= Exercise directions =
For the word "start", search the records and show each line in which it occurs.

= Extracted information =
-- ==== Sys2Proof/Tests/Slice0.lean ====
section
/-! SUPPORT. Tests of the definitions and witnesses of the statements' hypotheses. Every expected value is taken from
spec/95_test_vectors.md (the row is named) or worked by hand from the rule named; none is the model's own answer. -/

namespace Sys2Proof.Machine.Test

open Sys2Proof Sys2Proof.Machine

/-! ### Helpers -/

/-- The reset state with some registers replaced. -/
def start (rs : List (RegIdx × Word)) : State :=
  { State.reset with regs := rs.foldl (fun f p => f.set p.1.toNat p.2 p.1.isLt) State.reset.regs }

/-- `start` with another pc and the word `w` placed there. -/
def placed (pc : Word) (w : Nat) (rs : List (RegIdx × Word)) : State :=
  State.withFetchWord { start rs with pc := pc } 32 w

/-- Something read off the next state; none for a fault or a refusal. -/
def after {α : Type} (o : Host.Outcome State Fault Refusal) (g : State → α) : Option α :=
  match o with
  | .next t => some (g t)
  | .fault _ => none
  | .refused _ => none

/-- The state after one step, itself where the step stops. -/
def stepOf (s : State) : State := (after (step s) id).getD s

/-- The state after an instruction, itself where it stops. -/
def execOf (i : Instr) (s : State) : State := (after (exec i s) id).getD s

/-- One step of the word `w` at BASE: a register afterwards, and the pc. -/
def regAndPc (w : Nat) (rs : List (RegIdx × Word)) (r : RegIdx) : Option (Word × Word) :=
  after (step (placed 0x00400000 w rs)) (fun t => (t.readReg r, t.pc))

/-- The reset state with register 0 hardwired. -/
def zeroed (s : State) : State := { s with cfg := { s.cfg with r0Hardwired := true } }

/-- A machine of one instruction word and two data words at BASE 0. -/
def small (order : ByteOrder) : Config := Config.withDefaults 0 1 2 order

/-! ### The decoder: a word of every row, written from its encoding -/

theorem test_decode_sll : decodeWord (0#6 ++ 0#5 ++ 8#5 ++ 9#5 ++ 4#5 ++ 0x00#6) = .ok (.sll 0 8 9 4) := by decide
theorem test_decode_srl : decodeWord (0#6 ++ 0#5 ++ 4#5 ++ 3#5 ++ 1#5 ++ 0x02#6) = .ok (.srl 0 4 3 1) := by decide
theorem test_decode_jr : decodeWord (0#6 ++ 31#5 ++ 0#5 ++ 0#5 ++ 0#5 ++ 0x08#6) = .ok (.jr 31 0 0 0) := by decide
theorem test_decode_addu : decodeWord (0#6 ++ 8#5 ++ 9#5 ++ 10#5 ++ 0#5 ++ 0x21#6) = .ok (.addu 8 9 10 0) := by decide
theorem test_decode_subu : decodeWord (0#6 ++ 8#5 ++ 9#5 ++ 10#5 ++ 0#5 ++ 0x23#6) = .ok (.subu 8 9 10 0) := by decide
theorem test_decode_and : decodeWord (0#6 ++ 8#5 ++ 9#5 ++ 10#5 ++ 0#5 ++ 0x24#6) = .ok (.and 8 9 10 0) := by decide
theorem test_decode_or : decodeWord (0#6 ++ 9#5 ++ 8#5 ++ 9#5 ++ 0#5 ++ 0x25#6) = .ok (.or 9 8 9 0) := by decide
theorem test_decode_slt : decodeWord (0#6 ++ 0#5 ++ 4#5 ++ 2#5 ++ 0#5 ++ 0x2a#6) = .ok (.slt 0 4 2 0) := by decide
theorem test_decode_j : decodeWord (2#6 ++ 0x100004#26) = .ok (.j 0x100004) := by decide
theorem test_decode_jal : decodeWord (3#6 ++ 0x100004#26) = .ok (.jal 0x100004) := by decide
theorem test_decode_beq : decodeWord (4#6 ++ 8#5 ++ 9#5 ++ 0x0003#16) = .ok (.beq 8 9 0x0003) := by decide
theorem test_decode_bne : decodeWord (5#6 ++ 8#5 ++ 9#5 ++ 0xFFFE#16) = .ok (.bne 8 9 0xFFFE) := by decide
theorem test_decode_addiu : decodeWord (9#6 ++ 8#5 ++ 9#5 ++ 0xFFFF#16) = .ok (.addiu 8 9 0xFFFF) := by decide
theorem test_decode_andi : decodeWord (12#6 ++ 8#5 ++ 9#5 ++ 0xFF00#16) = .ok (.andi 8 9 0xFF00) := by decide
theorem test_decode_ori : decodeWord (13#6 ++ 8#5 ++ 9#5 ++ 0x8001#16) = .ok (.ori 8 9 0x8001) := by decide
theorem test_decode_lui : decodeWord (15#6 ++ 0#5 ++ 9#5 ++ 0x8001#16) = .ok (.lui 0 9 0x8001) := by decide
theorem test_decode_lw : decodeWord (35#6 ++ 8#5 ++ 9#5 ++ 0x0004#16) = .ok (.lw 8 9 0x0004) := by decide
theorem test_decode_sw : decodeWord (43#6 ++ 8#5 ++ 9#5 ++ 0xFFFC#16) = .ok (.sw 8 9 0xFFFC) := by decide

/-- V1 and the programs P1, P3, P7. -/
theorem test_decode_v1_words :
    decodeWord 0x00084900 = .ok (.sll 0 8 9 4) ∧ decodeWord 0x03E00008 = .ok (.jr 31 0 0 0) ∧
      decodeWord 0x0BFFFFFF = .ok (.j 0x3FFFFFF) ∧ decodeWord 0x11090003 = .ok (.beq 8 9 3) ∧
      decodeWord 0x3109FF00 = .ok (.andi 8 9 0xFF00) ∧ decodeWord 0x01495821 = .ok (.addu 10 9 11 0) ∧
      decodeWord 0x0004102A = .ok (.slt 0 4 2 0) ∧ decodeWord 0x00041842 = .ok (.srl 0 4 3 1) ∧
      decodeWord 0x01284825 = .ok (.or 9 8 9 0) := by decide
/-- V1, the decoded records. -/
theorem test_decoded_records_v1 :
    decodedRecord 0 (.jal 0x100004) = .j 3 0x00400010 ∧ decodedRecord 0 (.j 0x3FFFFFF) = .j 2 0x0FFFFFFC ∧
      decodedRecord 0x00400000 (.beq 8 9 3) = .i 4 8 9 0x00400010 ∧
      decodedRecord 0x00400008 (.bne 8 9 0xFFFE) = .i 5 8 9 0x00400004 ∧
      decodedRecord 0 (.addiu 8 9 0xFFFF) = .i 9 8 9 0xFFFFFFFF ∧
      decodedRecord 0 (.ori 8 9 0x8001) = .i 13 8 9 0x00008001 ∧
      decodedRecord 0 (.lui 0 9 0x8001) = .i 15 0 9 0xFFFF8001 ∧
      decodedRecord 0 (.sw 29 9 0xFFFC) = .i 43 29 9 0xFFFFFFFC := by decide
/-- V1: the two ends of the branch range. -/
theorem test_branch_target_ends :
    branchTarget 0x00400000 0x8000 = 0x003E0004 ∧ branchTarget 0x00400000 0x7FFF = 0x00420000 := by decide
/-- W1 and V1. -/
theorem test_rejected_words :
    decodeWord 0x00400009 = .error .unsupportedFunct ∧ decodeWord 0x0000000C = .error .unsupportedFunct ∧
      decodeWord 0x00000020 = .error .unsupportedFunct ∧ decodeWord 0x20000000 = .error .unsupportedOpcode ∧
      decodeWord 0x9C000000 = .error .unsupportedOpcode ∧ decodeWord 0xFC000000 = .error .unsupportedOpcode := by
  decide
/-- W2. -/
theorem test_table_word :
    decodeTableWord 32 0x01095021 = some (.addu 8 9 10 0) ∧ decodeTableWord 32 0xFC000000 = none := by decide
/-- R58, R80: one instruction takes four bytes. -/
theorem test_decode_bytes : (decodeBytes .big [0x24, 0x08, 0x00, 0x05, 0xFF]).map Prod.snd = some [0xFF] ∧
      (decodeBytes .little [0x24, 0x08, 0x00]).isNone = true := by decide

/-! ### WellFormed: a term that each check refuses -/

theorem test_reference_wf : Config.reference.wf = true := by decide
theorem test_wf_refuses_base : Config.wf { Config.reference with base := 0x00400002 } = false := by decide
theorem test_wf_refuses_imem : Config.wf { Config.reference with imemWords := 0 } = false := by decide
theorem test_wf_refuses_dmem : Config.wf { Config.reference with dmemWords := 0 } = false := by decide
theorem test_wf_refuses_space : Config.wf { Config.reference with base := 0xFFFFF000 } = false := by decide
theorem test_wf_refuses_sp : Config.wf { Config.reference with spIndex := 32 } = false := by decide
theorem test_wf_refuses_sp_zero :
    Config.wf { Config.reference with spIndex := 0, r0Hardwired := true } = false := by decide
/-- DATA_END = 2^32 exactly is allowed (R9). -/
theorem test_wf_accepts_full_space : Config.wf { Config.reference with base := 0xFFFFE000 } = true := by decide
theorem test_canonical_refuses : Instr.canonical (.sll 1 8 9 4) = false ∧ Instr.canonical (.srl 1 8 9 4) = false ∧
      Instr.canonical (.jr 31 1 0 0) = false ∧ Instr.canonical (.jr 31 0 31 0) = false ∧
      Instr.canonical (.jr 31 0 0 1) = false ∧ Instr.canonical (.addu 8 9 10 1) = false ∧
      Instr.canonical (.subu 8 9 10 1) = false ∧ Instr.canonical (.and 8 9 10 1) = false ∧
      Instr.canonical (.or 8 9 10 1) = false ∧ Instr.canonical (.slt 8 9 10 1) = false ∧
      Instr.canonical (.lui 1 9 0) = false := by decide
theorem test_memory_wf_refuses :
    ¬Memory.wf [(4, 1), (4, 2)] ∧ ¬Memory.wf [(8, 1), (4, 2)] ∧ ¬Memory.wf [(4, 0)] ∧ Memory.wf [(4, 1), (8, 2)] := by
  decide
/-- R98. -/
theorem test_assembler_refuses : assemble 0 (.addiu 9 8 32768) = none ∧ assemble 0 (.addiu 9 8 (-32769)) = none ∧
      assemble 0 (.ori 9 8 (-1)) = none ∧ assemble 0 (.ori 9 8 65536) = none ∧ assemble 0 (.j 2) = none ∧
      assemble 0 (.j 0x10000000) = none ∧ assemble 0x00400000 (.beq 8 9 0x00400002) = none ∧
      assemble 0x00400000 (.beq 8 9 0x00420004) = none := by decide
/-- P1, P2, P3. -/
theorem test_assembler_p_words : (assemble 0x00400010 (.bne 8 0 0x00400008)).map encode = some 0x1500FFFD ∧
      (assemble 0x00400004 (.jal 0x00400010)).map encode = some 0x0C100004 ∧
      (assemble 0x00400018 (.sw 11 (-4) 29)).map encode = some 0xAFABFFFC := by decide
/-- R99, P1. -/
theorem test_pseudo_instructions :
    (assemble 0x00400010 (pseudoB 0x00400010)).map encode = some 0x1000FFFF ∧
      assemble 0 (pseudoMove 9 8) = some (.addu 8 0 9 0) ∧ (assemble 0 pseudoNop).map encode = some 0 ∧
      (pseudoLi 8 0x00401000).map (fun a => (assemble 0 a).map encode) = [some 0x3C080040, some 0x35081000] := by
  decide
/-- R24. -/
theorem test_register_names :
    registerOfName "$sp" = some 29 ∧ registerOfName "$31" = some 31 ∧ registerOfName "$zero" = some 0 ∧
      registerOfName "$32" = none := by decide

/-! ### One step of each instruction -/

/-- V2. -/
theorem test_sll : regAndPc 0x00084840 [(8, 0x80000001)] 9 = some (0x00000002, 0x00400004) := by decide
/-- V2. -/
theorem test_sll_31 : regAndPc 0x00084fc0 [(8, 0x80000001)] 9 = some (0x80000000, 0x00400004) := by decide
/-- V2. -/
theorem test_srl : regAndPc 0x00084fc2 [(8, 0x80000001)] 9 = some (0x00000001, 0x00400004) := by decide
/-- V2. -/
theorem test_srl_zero_fill : regAndPc 0x00084c02 [(8, 0xFFFFFFFF)] 9 = some (0x0000FFFF, 0x00400004) := by decide
/-- W2. -/
theorem test_addu : regAndPc 0x01095021 [(8, 5), (9, 3)] 10 = some (8, 0x00400004) := by decide
/-- V2. -/
theorem test_addu_source_is_destination :
    regAndPc 0x01084021 [(8, 0x40000001)] 8 = some (0x80000002, 0x00400004) := by decide
/-- V2. -/
theorem test_subu : regAndPc 0x01095023 [(8, 3), (9, 5)] 10 = some (0xFFFFFFFE, 0x00400004) := by decide
/-- V2. -/
theorem test_subu_no_overflow :
    regAndPc 0x01095023 [(8, 0x80000000), (9, 1)] 10 = some (0x7FFFFFFF, 0x00400004) := by decide
/-- V2. -/
theorem test_and :
    regAndPc 0x01095024 [(8, 0xF0F0FFFF), (9, 0x0FF0F00F)] 10 = some (0x00F0F00F, 0x00400004) := by decide
/-- V2. -/
theorem test_or :
    regAndPc 0x01095025 [(8, 0xF0F0FFFF), (9, 0x0FF0F00F)] 10 = some (0xFFF0FFFF, 0x00400004) := by decide
/-- V2: signed. -/
theorem test_slt : regAndPc 0x0109502a [(8, 0x80000000), (9, 0x7FFFFFFF)] 10 = some (1, 0x00400004) := by decide
/-- V2: signed. -/
theorem test_slt_not_less : regAndPc 0x0109502a [(8, 1), (9, 0xFFFFFFFF)] 10 = some (0, 0x00400004) := by decide
/-- V3. -/
theorem test_addiu : regAndPc 0x25098000 [(8, 0x00401000)] 9 = some (0x003F9000, 0x00400004) := by decide
/-- V3. -/
theorem test_addiu_wraps : regAndPc 0x25090001 [(8, 0xFFFFFFFF)] 9 = some (0x00000000, 0x00400004) := by decide
/-- V3: not sign-extended. -/
theorem test_andi : regAndPc 0x31098000 [(8, 0xFFFFFFFF)] 9 = some (0x00008000, 0x00400004) := by decide
/-- V3. -/
theorem test_ori : regAndPc 0x35098001 [(8, 0x12340000)] 9 = some (0x12348001, 0x00400004) := by decide
/-- V3. -/
theorem test_lui : regAndPc 0x3c098001 [] 9 = some (0x80010000, 0x00400004) := by decide
/-- V5, from BASE: the link is pc + 4. -/
theorem test_jal : regAndPc 0x0c100004 [] 31 = some (0x00400004, 0x00400010) := by decide
/-- V5: neither checked nor masked. -/
theorem test_jr : regAndPc 0x01200008 [(9, 0x00400002)] 9 = some (0x00400002, 0x00400002) := by decide
/-- V5: no link. -/
theorem test_j : regAndPc 0x08000000 [] 31 = some (0, 0x00000000) := by decide
/-- V5. -/
theorem test_beq_taken : regAndPc 0x11090003 [(8, 5), (9, 5)] 8 = some (5, 0x00400010) := by decide
/-- V5. -/
theorem test_beq_not_taken : regAndPc 0x11090003 [(8, 5), (9, 6)] 8 = some (5, 0x00400004) := by decide
/-- V5. -/
theorem test_bne_taken :
    after (step (placed 0x00400008 0x1509FFFE [(8, 1), (9, 2)])) State.pc = some 0x00400004 := by decide
/-- V5. -/
theorem test_bne_not_taken :
    after (step (placed 0x00400008 0x1509FFFE [(8, 0x80000000), (9, 0x80000000)])) State.pc = some 0x0040000C := by
  decide

/-- The state of W3 before its store. -/
def w3 : State := start [(2, 42), (8, 0x00401000)]

/-- The state of W3 after its store. -/
def w3Stored : State := execOf (.sw 8 2 0) w3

= Solution below =
def start (rs : List (RegIdx × Word)) : State :=
/-- `start` with another pc and the word `w` placed there. -/
  State.withFetchWord { start rs with pc := pc } 32 w
def w3 : State := start [(2, 42), (8, 0x00401000)]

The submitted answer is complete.